Three times the sun rose and fell before the ladder went into the closet and the stool returned from its depths. The canvas was replaced on the easel, although it never occurred to the painter to question how it had moved in the first place. Perhaps he had moved it himself. Fresh paint was slowly and absentmindedly smeared on the painter, but he remained watching the canvas.

 Eventually the painter approached the canvas, brush in one hand, plunging towards the palette held in the other. The rabbit-bristles hovered over the blue, then the green, then dipped slightly to graze the purple before finally being laid to rest on the table.     

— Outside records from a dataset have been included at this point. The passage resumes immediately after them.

-- ==== Sys2Proof/Tests/Slice0.lean ====
section
/-! SUPPORT. Tests of the model. Expected results come from the spec: the patterns of opcode_table.json and the vectors
of 95_test_vectors.md, whose ids stand beside each test. Then, for each statement with hypotheses, states and operands
that meet them, at the bounds of each clause. -/

namespace Sys2Proof.Tests

open Sys2Proof.Machine

/-! ## Well-formedness: an ill-formed term for each check (R58) -/

theorem test_wf_register_16 : Operand.inRange (.reg 16) = false ∧ Operand.inRange (.reg 15) = true := by decide
theorem test_wf_n_16 : Operand.inRange (.n 16) = false ∧ Operand.inRange (.n 15) = true := by decide
theorem test_wf_nn_256 : Operand.inRange (.nn 0x100) = false ∧ Operand.inRange (.nn 0xFF) = true := by decide
theorem test_wf_nnn_4096 : Operand.inRange (.nnn 0x1000) = false ∧ Operand.inRange (.nnn 0xFFF) = true := by decide

/-! ## Decoding: each constructor by a word written out from its row of opcode_table.json -/

/-- The word decodes to this instruction. -/
def decodesTo (w : Word) (i : Instr) : Bool :=
  match decode w with
  | .ok j => j == i
  | .error _ => false

/-- The word is Undefined, for this reason. -/
def undefinedAs (w : Word) (u : Undefined) : Bool :=
  match decode w with
  | .ok _ => false
  | .error e => e == u

theorem test_decode_halt : decodesTo 0b0000000000000000#16 .halt = true := by decide
theorem test_decode_cls : decodesTo 0b0000000011100000#16 .cls = true := by decide
theorem test_decode_ret : decodesTo 0b0000000011101110#16 .ret = true := by decide
theorem test_decode_jp : decodesTo 0b0001001000110100#16 (.jp 0x234) = true := by decide
theorem test_decode_call : decodesTo 0b0010111000010010#16 (.call 0xE12) = true := by decide
theorem test_decode_seImm : decodesTo 0b0011010101000010#16 (.seImm 5 0x42) = true := by decide
theorem test_decode_sneImm : decodesTo 0b0100010101000010#16 (.sneImm 5 0x42) = true := by decide
theorem test_decode_seReg : decodesTo 0b0101000100100000#16 (.seReg 1 2) = true := by decide
theorem test_decode_ldImm : decodesTo 0b0110101011111111#16 (.ldImm 0xA 0xFF) = true := by decide
theorem test_decode_addImm : decodesTo 0b0111111100000101#16 (.addImm 0xF 5) = true := by decide
theorem test_decode_ldReg : decodesTo 0b1000000100100000#16 (.ldReg 1 2) = true := by decide
theorem test_decode_or : decodesTo 0b1000000100100001#16 (.or 1 2) = true := by decide
theorem test_decode_and : decodesTo 0b1000000100100010#16 (.and 1 2) = true := by decide
theorem test_decode_xor : decodesTo 0b1000000100100011#16 (.xor 1 2) = true := by decide
theorem test_decode_addReg : decodesTo 0b1000000100100100#16 (.addReg 1 2) = true := by decide
theorem test_decode_sub : decodesTo 0b1000000100100101#16 (.sub 1 2) = true := by decide
theorem test_decode_shr : decodesTo 0b1000000100100110#16 (.shr 1 2) = true := by decide
theorem test_decode_subn : decodesTo 0b1000000100100111#16 (.subn 1 2) = true := by decide
theorem test_decode_shl : decodesTo 0b1000000100101110#16 (.shl 1 2) = true := by decide
theorem test_decode_sneReg : decodesTo 0b1001000100100000#16 (.sneReg 1 2) = true := by decide
theorem test_decode_ldI : decodesTo 0b1010001100000000#16 (.ldI 0x300) = true := by decide
theorem test_decode_jpV0 : decodesTo 0b1011111111111110#16 (.jpV0 0xFFE) = true := by decide
theorem test_decode_rnd : decodesTo 0b1100001100001111#16 (.rnd 3 0x0F) = true := by decide
theorem test_decode_drw : decodesTo 0b1101000100100101#16 (.drw 1 2 5) = true := by decide
theorem test_decode_skp : decodesTo 0b1110010010011110#16 (.skp 4) = true := by decide
theorem test_decode_sknp : decodesTo 0b1110010010100001#16 (.sknp 4) = true := by decide
theorem test_decode_ldVxDT : decodesTo 0b1111000100000111#16 (.ldVxDT 1) = true := by decide
theorem test_decode_ldVxK : decodesTo 0b1111001100001010#16 (.ldVxK 3) = true := by decide
theorem test_decode_ldDTVx : decodesTo 0b1111001000010101#16 (.ldDTVx 2) = true := by decide
theorem test_decode_ldSTVx : decodesTo 0b1111001000011000#16 (.ldSTVx 2) = true := by decide
theorem test_decode_addI : decodesTo 0b1111000100011110#16 (.addI 1) = true := by decide
theorem test_decode_ldF : decodesTo 0b1111001100101001#16 (.ldF 3) = true := by decide
theorem test_decode_ldB : decodesTo 0b1111010100110011#16 (.ldB 5) = true := by decide
theorem test_decode_ldMemStore : decodesTo 0b1111000101010101#16 (.ldMemStore 1) = true := by decide
theorem test_decode_ldMemLoad : decodesTo 0b1111001001100101#16 (.ldMemLoad 2) = true := by decide

/-- E-1 to E-3. -/
theorem test_undefined_system :
    undefinedAs 0x0001 .system = true ∧ undefinedAs 0x00E1 .system = true ∧ undefinedAs 0x0123 .system = true := by decide
/-- E-4. -/
theorem test_undefined_alu :
    undefinedAs 0x8008 .alu = true ∧ undefinedAs 0x800F .alu = true ∧ undefinedAs 0x800D .alu = true := by decide
/-- E-5. -/
theorem test_undefined_keys :
    undefinedAs 0xE000 .keys = true ∧ undefinedAs 0xE09F .keys = true ∧ undefinedAs 0xE0A2 .keys = true := by decide
/-- E-6. -/
theorem test_undefined_misc :
    undefinedAs 0xF000 .misc = true ∧ undefinedAs 0xF0FF .misc = true ∧ undefinedAs 0xF019 .misc = true ∧
      undefinedAs 0xF066 .misc = true := by decide
/-- E-7. -/
theorem test_undefined_skips : undefinedAs 0x5121 .seReg = true ∧ undefinedAs 0x912F .sneReg = true := by decide

theorem test_decode_bytes_big_endian : decodeBytes [0x12, 0x34, 0x00] = .ok (.jp 0x234, [0x00]) := rfl
theorem test_decode_bytes_truncated : decodeBytes [0x12] = .error .truncated := rfl
theorem test_decode_table_word : decodeTableWord 16 0xF265 = some (.ldMemLoad 2) := by decide
theorem test_decode_table_word_refuses : decodeTableWord 16 0x5121 = none := by decide

/-! ## One step -/

/-- The answer is a next state of which `p` holds. -/
def onNext (r : Result) (p : State → Bool) : Bool :=
  match r with
  | .next t => p t
  | _ => false

/-- The reset state with a word at 0x200. -/
def placed (w : Nat) : State := State.reset.withFetchWord 16 w

/-- The reset state with a word at the top of memory. -/
def placedAtTop (w : Nat) : State := (State.reset.setPc 0xFFE).withFetchWord 16 w

/-- S-1: the highest word. -/
theorem test_fetch_at_top : onNext (step (placedAtTop 0x6001)) (fun t => t.reg 0 == 1 && t.pc == 0x1000) = true := by
  decide
/-- S-2, S-3. -/
theorem test_pc_out_of_bounds :
    onNext (step (State.reset.setPc 0xFFF)) (fun t => t.run == .faulted (.pcOutOfBounds 0xFFF) && t.pc == 0xFFF) = true := by
  decide
/-- S-4: an odd pc. -/
theorem test_fetch_odd :
    onNext (step ((State.reset.setPc 0x201).withFetchWord 16 0x6107)) (fun t => t.reg 1 == 7 && t.pc == 0x203) = true := by
  decide
/-- S-5: a full trace drops its oldest word. -/
theorem test_trace_full :
    onNext (step ((placed 0x6001).setTrace (0x1111 :: List.replicate 13 0x2222)))
      (fun t => t.trace == List.replicate 13 0x2222 ++ [0x6001]) = true := by decide
/-- S-6: a halted core changes nothing. -/
theorem test_halted_stays : onNext (step ((placed 0x6001).setRun .halted)) (fun t => t.pc == 0x200 && t.run == .halted) = true := by
  decide
/-- E-1: the state an undefined word leaves. -/
theorem test_undefined_word :
    onNext (step (placed 0x0001)) (fun t => t.run == .faulted (.instructionNotDefined 0x200 0x0001) && t.pc == 0x202 &&
      t.trace == [0x0001]) = true := by decide

/-- CF-1. -/
theorem test_halt : onNext (step (placed 0x0000)) (fun t => t.run == .halted && t.pc == 0x202) = true := by decide
/-- CF-3. -/
theorem test_ret :
    onNext (step ((placed 0x00EE).setStack [0x555, 0x20E])) (fun t => t.pc == 0x20E && t.stack == [0x555]) = true := by
  decide
/-- CF-4. -/
theorem test_ret_empty :
    onNext (step (placed 0x00EE)) (fun t => t.run == .faulted (.stackUnderflow 0x200)) = true := by decide
/-- CF-7. -/
theorem test_jp : onNext (step (placed 0x1ABC)) (fun t => t.pc == 0xABC) = true := by decide
/-- CF-2. -/
theorem test_call : onNext (step (placed 0x2400)) (fun t => t.stack == [0x202] && t.pc == 0x400) = true := by decide

/-- A machine with a stack of two entries. -/
def smallStack : Config := { font := Config.defaultFont, stackDepth := some 2 }

/-- CF-5. -/
theorem test_call_full :
    onNext (step (((State.resetWith smallStack).withFetchWord 16 0x2500).setStack [0x202, 0x302]))
      (fun t => t.run == .faulted (.stackOverflow 0x200) && t.stack == [0x202, 0x302]) = true := by decide
/-- CF-9, CF-10. -/
theorem test_seImm :
    onNext (step ((placed 0x3542).setReg 5 0x42)) (fun t => t.pc == 0x204) = true ∧
    onNext (step ((placed 0x3542).setReg 5 0x41)) (fun t => t.pc == 0x202) = true := by decide
/-- CF-11, CF-12. -/
theorem test_sneImm :
    onNext (step ((placed 0x4542).setReg 5 0x41)) (fun t => t.pc == 0x204) = true ∧
    onNext (step ((placed 0x4542).setReg 5 0x42)) (fun t => t.pc == 0x202) = true := by decide
/-- CF-13, and CF-15's registers without a skip. -/
theorem test_seReg :
    onNext (step (placed 0x5120)) (fun t => t.pc == 0x204) = true ∧
    onNext (step ((placed 0x5120).setReg 2 1)) (fun t => t.pc == 0x202) = true := by decide
/-- CF-15, CF-16. -/
theorem test_sneReg :
    onNext (step ((placed 0x9120).setReg 2 1)) (fun t => t.pc == 0x204) = true ∧
    onNext (step ((placed 0x9330).setReg 3 1)) (fun t => t.pc == 0x202) = true := by decide
/-- CF-18. -/
theorem test_jpV0 : onNext (step ((placed 0xBFFF).setReg 0 0xFF)) (fun t => t.pc == 0x10FE) = true := by decide

/-- A-1. -/
theorem test_ldImm : onNext (step (placed 0x6AFF)) (fun t => t.reg 0xA == 0xFF) = true := by decide
/-- A-2, A-3. -/
theorem test_addImm :
    onNext (step (((placed 0x7001).setReg 0 0xFF).setReg 0xF 0x55)) (fun t => t.reg 0 == 0 && t.reg 0xF == 0x55) = true ∧
    onNext (step ((placed 0x7F05).setReg 0xF 0x10)) (fun t => t.reg 0xF == 0x15) = true := by decide
/-- A-4. -/
theorem test_ldReg : onNext (step ((placed 0x8120).setReg 2 0x7F)) (fun t => t.reg 1 == 0x7F && t.reg 2 == 0x7F) = true := by
  decide
/-- A-5. -/
theorem test_or :
    onNext (step ((((placed 0x8121).setReg 1 0x0F).setReg 2 0xF0).setReg 0xF 7))
      (fun t => t.reg 1 == 0xFF && t.reg 0xF == 7) = true := by decide
/-- A-6. -/
theorem test_and :
    onNext (step (((placed 0x8122).setReg 1 0x3C).setReg 2 0x0F)) (fun t => t.reg 1 == 0x0C) = true := by decide
/-- R91's example. -/
theorem test_xor :
    onNext (step (((placed 0x8123).setReg 1 0xFF).setReg 2 0x0F)) (fun t => t.reg 1 == 0xF0) = true := by decide
/-- A-8, A-9. -/
theorem test_addReg :
    onNext (step (((placed 0x8124).setReg 1 0xFF).setReg 2 1)) (fun t => t.reg 1 == 0 && t.reg 0xF == 1) = true ∧
    onNext (step (((placed 0x8124).setReg 1 0x80).setReg 2 0x7F)) (fun t => t.reg 1 == 0xFF && t.reg 0xF == 0) = true := by
  decide
/-- A-11: the flag is written last. -/
theorem test_addReg_flag_last :
    onNext (step (((placed 0x8F14).setReg 0xF 0xFF).setReg 1 1)) (fun t => t.reg 0xF == 1) = true := by decide
/-- A-13, A-14. -/
theorem test_sub :
    onNext (step (((placed 0x8125).setReg 1 3).setReg 2 5)) (fun t => t.reg 1 == 0xFE && t.reg 0xF == 0) = true ∧
    onNext (step (((placed 0x8125).setReg 1 5).setReg 2 5)) (fun t => t.reg 1 == 0 && t.reg 0xF == 1) = true := by decide
/-- A-16: Y = F. -/
theorem test_sub_y_is_flag :
    onNext (step (((placed 0x81F5).setReg 1 0x77).setReg 0xF 3)) (fun t => t.reg 1 == 0x74 && t.reg 0xF == 1) = true := by
  decide
/-- A-17. -/
theorem test_shr :
    onNext (step (((placed 0x8126).setReg 1 0xAA).setReg 2 5))
      (fun t => t.reg 1 == 2 && t.reg 0xF == 1 && t.reg 2 == 5) = true := by decide
/-- A-20, A-21. -/
theorem test_subn :
    onNext (step (((placed 0x8127).setReg 1 5).setReg 2 3)) (fun t => t.reg 1 == 0xFE && t.reg 0xF == 0) = true ∧
    onNext (step (((placed 0x8127).setReg 1 3).setReg 2 5)) (fun t => t.reg 1 == 2 && t.reg 0xF == 1) = true := by decide
/-- A-23, A-26. -/
theorem test_shl :
    onNext (step ((placed 0x812E).setReg 2 0x81)) (fun t => t.reg 1 == 2 && t.reg 0xF == 1) = true ∧
    onNext (step ((placed 0x8FFE).setReg 0xF 0x81)) (fun t => t.reg 0xF == 1) = true := by decide
/-- A-27: whatever draw gives 0xA7. -/
theorem test_rnd (s : State) (h : Config.randByte s.draws = 0xA7) :
    ∃ t, exec (.rnd 3 0x0F) s = .next t ∧ t.reg 3 = 0x07 :=
  ⟨_, rfl, by simp [State.setDraws, State.setReg, State.reg, h]⟩

/-- M-1. -/
theorem test_ldI : onNext (step (placed 0xAFFF)) (fun t => t.i == 0x0FFF) = true := by decide
/-- M-2, M-3. -/
theorem test_addI :
    onNext (step (((placed 0xF01E).setI 0xFFFF).setReg 0 1)) (fun t => t.i == 0) = true ∧
    onNext (step (((placed 0xF01E).setI 0x0FFE).setReg 0 4)) (fun t => t.i == 0x1002) = true := by decide
/-- M-5, M-6. -/
theorem test_ldF :
    onNext (step ((placed 0xF029).setReg 0 0xF)) (fun t => t.i == 0x14B) = true ∧
    onNext (step ((placed 0xF029).setReg 0 0xFF)) (fun t => t.i == 0x5FB) = true := by decide
/-- R104's example. -/
theorem test_ldB :
    onNext (step (((placed 0xF533).setReg 5 0x7B).setI 0x300))
      (fun t => t.byte 0x300 == 1 && t.byte 0x301 == 2 && t.byte 0x302 == 3 && t.i == 0x300) = true := by decide
/-- M-11. -/
theorem test_ldB_fault :
    onNext (step (((placed 0xF033).setReg 0 0xFF).setI 0xFFE))
      (fun t => t.run == .faulted (.memOutOfBounds 0x1000) && t.byte 0xFFE == 0) = true := by decide
/-- R105's example. -/
theorem test_store :
    onNext (step ((((placed 0xF155).setReg 0 1).setReg 1 2).setI 0x300))
      (fun t => t.byte 0x300 == 1 && t.byte 0x301 == 2 && t.i == 0x302) = true := by decide
/-- M-18. -/
theorem test_store_fault :
    onNext (step ((placed 0xF055).setI 0xFFFF)) (fun t => t.run == .faulted (.memOutOfBounds 0xFFFF) && t.i == 0xFFFF) = true := by
  decide
/-- M-15. -/
theorem test_load :
    onNext (step ((((((placed 0xF265).setByte 0x300 1).setByte 0x301 2).setByte 0x302 3).setReg 3 9).setI 0x300))
      (fun t => t.reg 0 == 1 && t.reg 1 == 2 && t.reg 2 == 3 && t.reg 3 == 9 && t.i == 0x303) = true := by decide
/-- M-17. -/
theorem test_load_fault :
    onNext (step ((placed 0xF065).setI 0x1002)) (fun t => t.run == .faulted (.memOutOfBounds 0x1002)) = true := by decide

/-- D-1. -/
theorem test_cls :
    onNext (step (((placed 0x00E0).setFb (Vector.replicate 2048 true)).setReg 0xF 5))
      (fun t => !t.pixel 63 31 && !t.pixel 0 0 && t.reg 0xF == 5) = true := by decide +kernel
/-- D-3: the wrap on both axes. -/
theorem test_drw_wraps :
    onNext (step ((((((placed 0xD122).setByte 0x300 0xF0).setByte 0x301 0x80).setI 0x300).setReg 1 62).setReg 2 31))
      (fun t => t.pixel 62 31 && t.pixel 63 31 && t.pixel 0 31 && t.pixel 1 31 && t.pixel 62 0 && !t.pixel 2 31 &&
        !t.pixel 63 0 && t.reg 0xF == 0) = true := by decide +kernel
/-- D-9, with the row F0 in plain memory: the collision. -/
theorem test_drw_collides :
    onNext (step ((((placed 0xD001).setByte 0x300 0xF0).setI 0x300).setFb
        (Framebuffer.setPixel (Vector.replicate 2048 false) 0 0 true)))
      (fun t => !t.pixel 0 0 && t.pixel 1 0 && t.pixel 3 0 && !t.pixel 4 0 && t.reg 0xF == 1) = true := by decide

The painter left the garage in shame, the blank canvas sitting on its frame mocking him silently, the shadows once again dancing. The heat began to rise, warping the roof so that low dull echoes reverberated throughout the empty space. The weak fan continued its drone, but no one was there to notice. The no-longer-white walls did not reprise their role of mitigating the heat, but no one was there to chastise them. The blank canvas stood as a monument to the painter’s failure, while the now landscape-muraled and shadow-draped walls surrounded it, an unregistered accomplishment, art produced by the artless.     

Instead, the warm summer rays shined in like a beacon, illuminating that which was hidden. Wherever the sun landed it highlighted a different aspect of a mural. Here was an abstract portrait of the painter’s first dog, a mottled blue-heeler that never stayed still. Another expanse was covered in a field of daisies, but the colors were muted and blood dripped from the petals in a sinister manner. His first girlfriend had enjoyed daisies.

 Across the room was an image of the Sonoran Desert, painted in striking realism so that the cacti looked as though brushing up against them would leave oneself full of needles. That was the window view in the painter’s younger days, before he moved south to the Yucatan Peninsula. Behind the Sonoran landscape was a large and imposing mariachi band, but their instruments were textured like wood and one member appeared to be plucking splinters from his hands. And across all of these images, overlaid by some unconscious design, was a stationary mesh of shadows, painted in faint ghostly lines.     

These shadow lines were done in tribute to the incessant shadow-strands of the canvas, the impossibly blank canvas, and its obsession within the painter’s mind. Here was the product of his efforts, arrayed all before him, yet upon a surface he did not wish. All of these images glared into the room, focusing their weight on the blank canvas on the hanging-tree easel, evidence of life lived and truth expressed up against the newly-seeded emptiness thriving within the painter.